这几日重复的做着以前做过的梦 梦见空空的教室里头突然大火 饼饼一个人坐在里头一动不动 我打着玻璃窗喊着他的名字他毫无反应 我跑去开门 那门怎样都开不来 怎样都开不来 侧首再去看已是火海 我突然好像被抽空了似的无力的瘫坐在门口 然后在某个瞬间痛哭失声
午夜梦回 午夜梦回
哭着哭着就会睁开眼醒过来 双手竟仍捂面 指间枕边皆湿 爬起来开灯路过镜子看到自己一脸泪 又觉着实在好笑 同样一个梦 从高中到大学 同样一个梦 换了主角 却从未换过结局
听了整夜的梦醒时分 想起東京ラブストーリー 赤名莉香起身照着完治泼掉半杯水后说 那请你告诉我要怎样才不会喜欢上别人 我一直想告诉哥的 也就是这个意思吧 我们不知道怎样才不会喜欢上别人 甚至不知道自己会喜欢上怎样的人
我们那样努力的去喜欢一个人 一点都没有错
我们只是不小心 喜欢上了错的人... February 04 永作终天隔...风月夜,几处前踪旧迹。忍思忆。这回望断,永作终天隔。 醒了三十六小时,然后晚上八点睡下,凌晨四点起床。 大前日夜里和小李子、娜娜在KTV大闹了一宿,三个人从零点疯笑到七点,好似将死的人。散场后,我走出门,外头沉着浅薄的雾,华灯渐灭,整条五一路好似张褪尽铅华的脸,苍白的眉间说不出的鼻酸。

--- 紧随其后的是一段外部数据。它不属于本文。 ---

/-- A flit at a die of a package goes on: over the ring to its die or to the die of its port, and into that port's queue. Until the
package has flipped, a flit for the failed number is held, or dropped and counted (R436); an ordered flit for a destination that a flip
or a failure holds is held (R417, R418). One that has no way is dropped. -/
def State.goFlit (s : State) (pkg die : Nat) (x : QFlit) : State :=
  let p := s.pkg pkg
  match p.way pkg x.flit with
  | (.deliver, f) =>
    if f.ddie = die then (s.deliver pkg die f).freeInput pkg x.input else s.ringSend pkg die f.ddie f x.input
  | (.drop, _) => s.freeInput pkg x.input
  | (.out n dst, f) =>
    let y : QFlit := { flit := f, input := x.input }
    if p.heldNo = some f.dpkg then
      (if f.ordered then s.holdFlit pkg n y else (s.countLost pkg n).freeInput pkg x.input)
    else if f.ordered && p.isHeld s.cycle dst then s.holdFlit pkg n y
    else if n / 8 = die then s.modPort pkg n (fun q => { q with outq := q.outq ++ [y] })
    else s.ringSend pkg die (n / 8) f x.input

/-- A flit goes on; a request that has no way is answered with a reject (R413). -/
def State.moveFlit (s : State) (pkg die : Nat) (x : QFlit) : State :=
  let p := s.pkg pkg
  let t := s.goFlit pkg die x
  if (p.way pkg x.flit).1 = .drop ∧ Flit.asks x.flit then
    t.goFlit pkg die { flit := (Flit.reject x.flit p).put 42 3 0, input := none }
  else t

/-- The ordered flits for some destinations that are on the package ring, or wait for it, on the way to their old port: they are held
with the others, before any that comes later (R417, R418, R436). -/
def State.pullRing (s : State) (pkg : Nat) (sel : Flit → Bool) : State :=
  let mine := fun (f : RingFlit) => Flit.ordered f.data && sel f.data && match ((s.pkg pkg).way pkg f.data).1 with
    | .out _ _ => true
    | .deliver => false
    | .drop => false
  let onRing := s.agenda.filterMap (fun e => match e.ev with
    | .ringFlitArrival p f => if p = pkg ∧ mine f then some f else none
    | _ => none)
  let waits := (s.pkg pkg).ringOut.filter (fun w => mine w.1)
  let s := { s with agenda := s.agenda.filter (fun e => match e.ev with
    | .ringFlitArrival p f => !(p = pkg && mine f)
    | _ => true) }
  let s := s.modPkg pkg (fun p => { p with
    ringOut := p.ringOut.filter (fun w => !mine w.1),
    ringUsed := onRing.foldl (fun t f => tset t (f.src, f.dst, f.cls) (tget t (f.src, f.dst, f.cls) 0 - 1)) p.ringUsed })
  let s := onRing.foldl (fun s f => s.moveFlit pkg f.src { flit := f.data, input := none }) s
  waits.foldl (fun s w => s.moveFlit pkg w.1.src { flit := w.1.data, input := w.2 }) s

/-- A flit made at a die of a package: its hop index is 0 (R415). -/
def State.routeFlit (s : State) (pkg die : Nat) (f : Flit) : State := s.moveFlit pkg die { flit := f.put 42 3 0, input := none }

/-- The flits held at a port go on by the tables; those still to be held are held again. -/
def State.releasePort (s : State) (pkg n : Nat) : State :=
  let held := ((s.pkg pkg).port n).held
  held.foldl (fun s x => s.moveFlit pkg (n / 8) x) (s.modPort pkg n (fun q => { q with held := [] }))

/-- The positions that some entry of a package's tables names. -/
def Pkg.places (p : Pkg) (here : Nat) : List Nat :=
  let halls := p.hallrt.map (fun e => here / 32 * 32 + e.1.2)
  let straits := p.strt.flatMap (fun e => (List.range 32).map (fun j => e.1.2 * 32 + j))
  let named := p.posmap.filterMap (fun e => if e.2.getLsbD 63 then some (wbits e.2 54 9 * 32 + wbits e.2 49 5) else none)
  (halls ++ straits ++ named).dedup

/-- The destinations whose output port a flip changes (R417): by a route entry, or by the position of a logical number. -/
def Pkg.moved (p : Pkg) (here : Nat) : List Nat :=
  let q := { p with rtAct := !p.rtAct }
  let shifted := (p.posmap.map (·.1.2)).filterMap (fun n =>
    if (p.resolve n).bind (p.outPort here) ≠ (q.resolve n).bind (q.outPort here) then q.resolve n else none)
  ((p.places here).filter (fun dst => p.outPort here dst ≠ q.outPort here dst) ++ shifted).dedup

/-- Whether ordered flits for a position wait in a port's queue. -/
def Pkg.queues (p : Pkg) (dst n : Nat) : Bool :=
  (p.port n).outq.any (fun x => Flit.ordered x.flit && p.resolve (Flit.dpkg x.flit) = some dst)

/-- Until when a flip or a link's failure holds the ordered flits for a destination (R417): 7.2 µs, and as much longer as flits for it
may still wait for their old port. -/
def Pkg.holdEnd (p : Pkg) (now here dst : Nat) : Nat :=
  match p.outPort here dst with
  | some n => if (p.port n).state = .up && p.queues dst n then now + residency + flushed else now + flushed
  | none => now + flushed

/-- The flits that wait for a port which is not UP, and those that are held, are routed again. -/
def State.reroute (s : State) (pkg : Nat) : State :=
  (s.pkg pkg).ports.foldl (fun (s : State) (e : Nat × Port) =>
    let s := s.releasePort pkg e.1
    if e.2.state = .up then s
    else e.2.outq.foldl (fun s x => s.moveFlit pkg (e.1 / 8) x) (s.modPort pkg e.1 (fun q => { q with outq := [] }))) s

/-- A flip (R417): every bank is exchanged, the ordered flits for destinations whose port has changed are held, and what was held for
the failed number goes on (R436). -/
def State.flip (s : State) (pkg : Nat) : State :=
  let p := s.pkg pkg
  let moved := p.moved pkg
  let q := { p with rtAct := !p.rtAct }
  let s := s.modPkg pkg (fun p => { p with
    rtAct := !p.rtAct, heldNo := none, rtBusy := moved ≠ [] || p.holds ≠ [],
    holds := p.holds.filter (fun h => h.1 ∉ moved) ++ moved.map (fun d => (d, p.holdEnd s.cycle pkg d)) })
  let s := s.packageEvent pkg 0x44 (bit (s.pkg pkg).rtAct) 0
  let s := moved.foldl (fun s d => match q.outPort pkg d with
    | some n => s.schedule (p.holdEnd s.cycle pkg d) priLate (.flipHoldRelease pkg n)
    | none => s) s
  let goes := fun (f : Flit) => match (s.pkg pkg).resolve f.dpkg with
    | some dst => dst ∈ moved
    | none => false
  ((s.pullRing pkg goes).reroute pkg).retryFlits

/-- `ROUTING_FLIP` (R417). -/
def execRoutingFlip (pkg : Nat) (s : State) : Out := .next (s.flip pkg)

/-- `FLIP_HOLD_RELEASE` (R417): the holds that are over end, and `BUSY` falls with the last one; the held flits of the port go
on. -/
def execFlipHoldRelease (pkg port : Nat) (s : State) : Out :=
  let s := s.modPkg pkg (fun p =>
    let holds := p.holds.filter (fun h => s.cycle < h.2)
    { p with holds := holds, rtBusy := holds ≠ [] })
  .next (s.releasePort pkg port).retryFlits

/-! ## Failure notices (R419) -/

/-- A failure notice: forwarded once on every UP port, raised as event 0x43, and recorded for the host at a landing (R419). -/
def State.notice (s : State) (pkg : Nat) (n : Notice) (own : Bool) : State :=
  let p := s.pkg pkg
  if (n.origin, n.num) ∈ p.notices then s
  else
    let s := s.modPkg pkg (fun p => { p with
      notices := p.notices ++ [(n.origin, n.num)],
      cxlLog := if wbits p.fabid 34 2 = 2 then p.cxlLog ++ [eventRec 0x43 0 none n.port (s.pkg n.failed).lpkg] else p.cxlLog })
    let s := (p.ports.filter (fun e => e.2.state = .up && !e.2.host)).foldl (fun s e =>
      s.schedule (s.cycle + 144) priLate (.failureNotice (s.peerOf pkg e.1).1 n)) s
    if own then s else s.packageEvent pkg 0x43 n.port (s.pkg n.failed).lpkg

/-- `FAILURE_NOTICE` (R419). -/
def execFailureNotice (pkg : Nat) (n : Notice) (s : State) : Out := .next (s.notice pkg n false)

/-- A package floods a notice about a port, or about a failed package (R419, R434). -/
def State.flood (s : State) (pkg failed port peer : Nat) : State :=
  let num := (s.pkg pkg).noticeNo + 1
  (s.modPkg pkg (fun p => { p with noticeNo := num })).notice pkg
    { origin := pkg, num := num, failed := failed, port := port, peer := peer } true

/-! ## Attestation (R401) -/

/-- The bytes of a report that are signed. -/
def Pkg.reportBody (p : Pkg) (pkg : Nat) (nonce : BitVec 384) (mask : BitVec 16) : List Byte :=
  leBytes 4 0x31524141 ++ leBytes 2 1 ++ leBytes 2 mask.toNat ++ leBytes 8 (Config.serial pkg).toNat
    ++ leBytes 4 p.svn.toNat ++ leBytes 12 0 ++ beBytes 48 nonce.toNat
    ++ ((List.range 16).filter mask.getLsbD).flatMap (fun n => beBytes 48 (p.meas.toList.getD n 0).toNat)

/-- The signature of a package's attestation key over the SHA-384 of some bytes: r, then s (log 11). -/
def signBytes (pkg : Nat) (bs : List Byte) : BitVec 768 :=
  let h := sha384 bs
  let g := ecSign (Config.attestKey pkg) h.toNat (Config.signSecret pkg h)
  BitVec.ofNat 768 (g.1 * 2 ^ 384 + g.2)

/-- An attestation report. -/
def Pkg.report (p : Pkg) (pkg : Nat) (nonce : BitVec 384) (mask : BitVec 16) : List Byte :=
  let body := p.reportBody pkg nonce mask
  body ++ beBytes 96 (signBytes pkg body).toNat

/-! ## Link states (R407, R408) -/

/-- A port in fabric mode that is DOWN and enabled trains; in recovery none does (R386, R399, R407). -/
def State.train (s : State) (pkg port : Nat) : State :=
  let q := (s.pkg pkg).port port
  if q.state = .down ∧ q.en ∧ !q.hostMode ∧ !(s.pkg pkg).recovery then
    (s.portTo pkg port .train).schedule (s.cycle + 100 * msec) priLate (.linkTrainTimeout pkg port)
  else s

/-- Whether a port has been in a state for a time. -/
def Port.stayed (q : Port) (st : PortState) (now n : Nat) : Bool := q.state = st && q.since + n ≤ now

/-- A port goes DOWN, and on to TRAIN where `EN` is 1: `EN` changes only as it is written (R407). -/
def State.portDown (s : State) (pkg port : Nat) : State := (s.portTo pkg port .down).train pkg port

/-- `LINK_ENABLE` (R407): `EN` written 1; a quarantined port, or one that has been FAILED for its time, goes to DOWN. -/
def execLinkEnable (pkg port : Nat) (s : State) : Out :=
  let q := (s.pkg pkg).port port
  let s := s.modPort pkg port (fun q => { q with en := true })
  .next (if !q.en ∧ (q.state = .quarantined ∨ q.stayed .failed s.cycle msec) then s.portDown pkg port else s.train pkg port)

/-- The port at the other end of a port's wires (R406). -/
def wiredTo (pkg port : Nat) : Nat × Nat :=
  if port < 31 then
    let i := pkg % 32
    let j := (i + port + 1) % 32
    (pkg / 32 * 32 + j, (i + 32 - j + 31) % 32)
  else Config.strait pkg port

/-- The negotiation message of a port: its report is made over the nonce that the peer supplied (R408). -/
def State.negMsg (s : State) (pkg port : Nat) (nonce : BitVec 384) : NegMsg :=
  let p := s.pkg pkg
  let body := p.reportBody pkg nonce 0x1F
  { hostMode := (p.port port).hostMode, serial := Config.serial pkg, lpkg := p.lpkg, hall := wbits p.fabid 41 9,
    idx := wbits p.fabid 36 5, port := port, pkey := BitVec.ofNat 16 p.pkey.toNat, report := body, sig := signBytes pkg body }

/-- A port sends its negotiation message to the other end of the link. -/
def State.sendNeg (s : State) (pkg port : Nat) : State :=
  let w := wiredTo pkg port
  s.schedule (s.cycle + 144) priLate (.negotiationMessage w.1 w.2 (s.negMsg pkg port ((s.pkg w.1).port w.2).nonce))

/-- `LINK_TRAIN_LOCK` (R407, R408): the port supplies a nonce; once both ends negotiate, each sends its message. -/
def execLinkTrainLock (pkg port : Nat) (s : State) : Out :=
  if ((s.pkg pkg).port port).state ≠ .train then .fault .noSuchItem
  else
    let s' := (s.portTo pkg port .negotiate).modPort pkg port (fun q =>
      { q with trainFails := 0, nonce := Config.linkNonce s.freeNo })
    let s' := (s'.schedule (s.cycle + 10 * msec) priLate (.negotiateTimeout pkg port)).nextFree
    let w := wiredTo pkg port
    .next (if ((s'.pkg w.1).port w.2).state = .negotiate then (s'.sendNeg pkg port).sendNeg w.1 w.2 else s')

/-- `LINK_TRAIN_TIMEOUT` (R407): the third failure in a row sends the port to FAILED with `EN` 0. -/
def execLinkTrainTimeout (pkg port : Nat) (s : State) : Out :=
  let q := (s.pkg pkg).port port
  if !q.stayed .train s.cycle (100 * msec) then .next s
  else if 2 ≤ q.trainFails then
    .next (((s.portTo pkg port .failed).modPort pkg port (fun q => { q with en := false, trainFails := 0 })).schedule
      (s.cycle + msec) priLate (.linkFailedTimer pkg port))
  else .next ((s.modPort pkg port (fun q => { q with trainFails := q.trainFails + 1 })).portDown pkg port)

/-- The registers that the report of a negotiation message holds. -/
def negMeas (m : NegMsg) : List (BitVec 384) :=
  (List.range 5).map (fun n => BitVec.ofNat 384 (beNat ((m.report.drop (80 + 48 * n)).take 48)))

/-- Whether the report of a message has its layout: of that serial number, over that nonce, of `MEAS0` to `MEAS4` (R401, R408). -/
def negMade (m : NegMsg) (nonce : BitVec 384) : Bool :=
  m.report.length = 320 && m.report.take 8 = leBytes 4 0x31524141 ++ leBytes 2 1 ++ leBytes 2 0x1F &&
    (m.report.drop 8).take 8 = leBytes 8 m.serial.toNat && (m.report.drop 32).take 48 = beBytes 48 nonce.toNat

/-- Whether the signature of a message's report verifies with the key that the sender's chain certifies. -/
def negChain (m : NegMsg) : Bool :=
  match Config.chainKey m.serial with
  | none => false
  | some key => ecVerify key (sha384 m.report).toNat (m.sig.toNat / 2 ^ 384) (m.sig.toNat % 2 ^ 384)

每日饿了,就给自己做饭,七点才吃过,十二点又去热饭热菜,偶尔一整天什么都不吃也就这么睡了,不知道是胃忘记了还是我忘记了。 看完整整六季欲望都市,学完RS的日文一级课程,抄完第一本二级单词本,然后还有堆积满整个电脑硬盘的电影动画和二三级课程以及一三级单词本在等着我,我只是依靠着这些在过活。 会在某天未睡的清晨心血来潮,在早上六点顶着细雨一个人上街闲逛,虽然开门的只有早餐店而已,也会在深夜三点跑去湘江大桥死闭着眼睛一个一个数着桥柱,从这头到那头再到这头这样子反反复复,直到不知自己身在何处。
昨日上午清理东西,许久没用的钱包掉出小雄的照片,那样子灿烂的笑今生再不能看到。再没人上课时和我并桌睡着,再没人在我感冒高烧逃课给我买药,也再不会有人让我神经得晚上跑去他家楼下去看看映上窗目的影子再转回家睡觉。一转身就是一世,纵是掘地数尺,已经冰冷的手,我贴上胸膛也无法暖到。 然后,偏又在袋子里翻出小鸟吃饭的盘子和杯。到了长沙,我把这些丢在阳台上一直没去动过,我不出门,甚至不开窗,我拉紧所有房间的窗帘,拒绝阳光,只因为害怕或许哪片天空突然会闪过你振翅的哀伤。 终于独自坐在房间地板上大哭。我没料到自己早是蚁噬之堤,一场大水,就崩溃消丧。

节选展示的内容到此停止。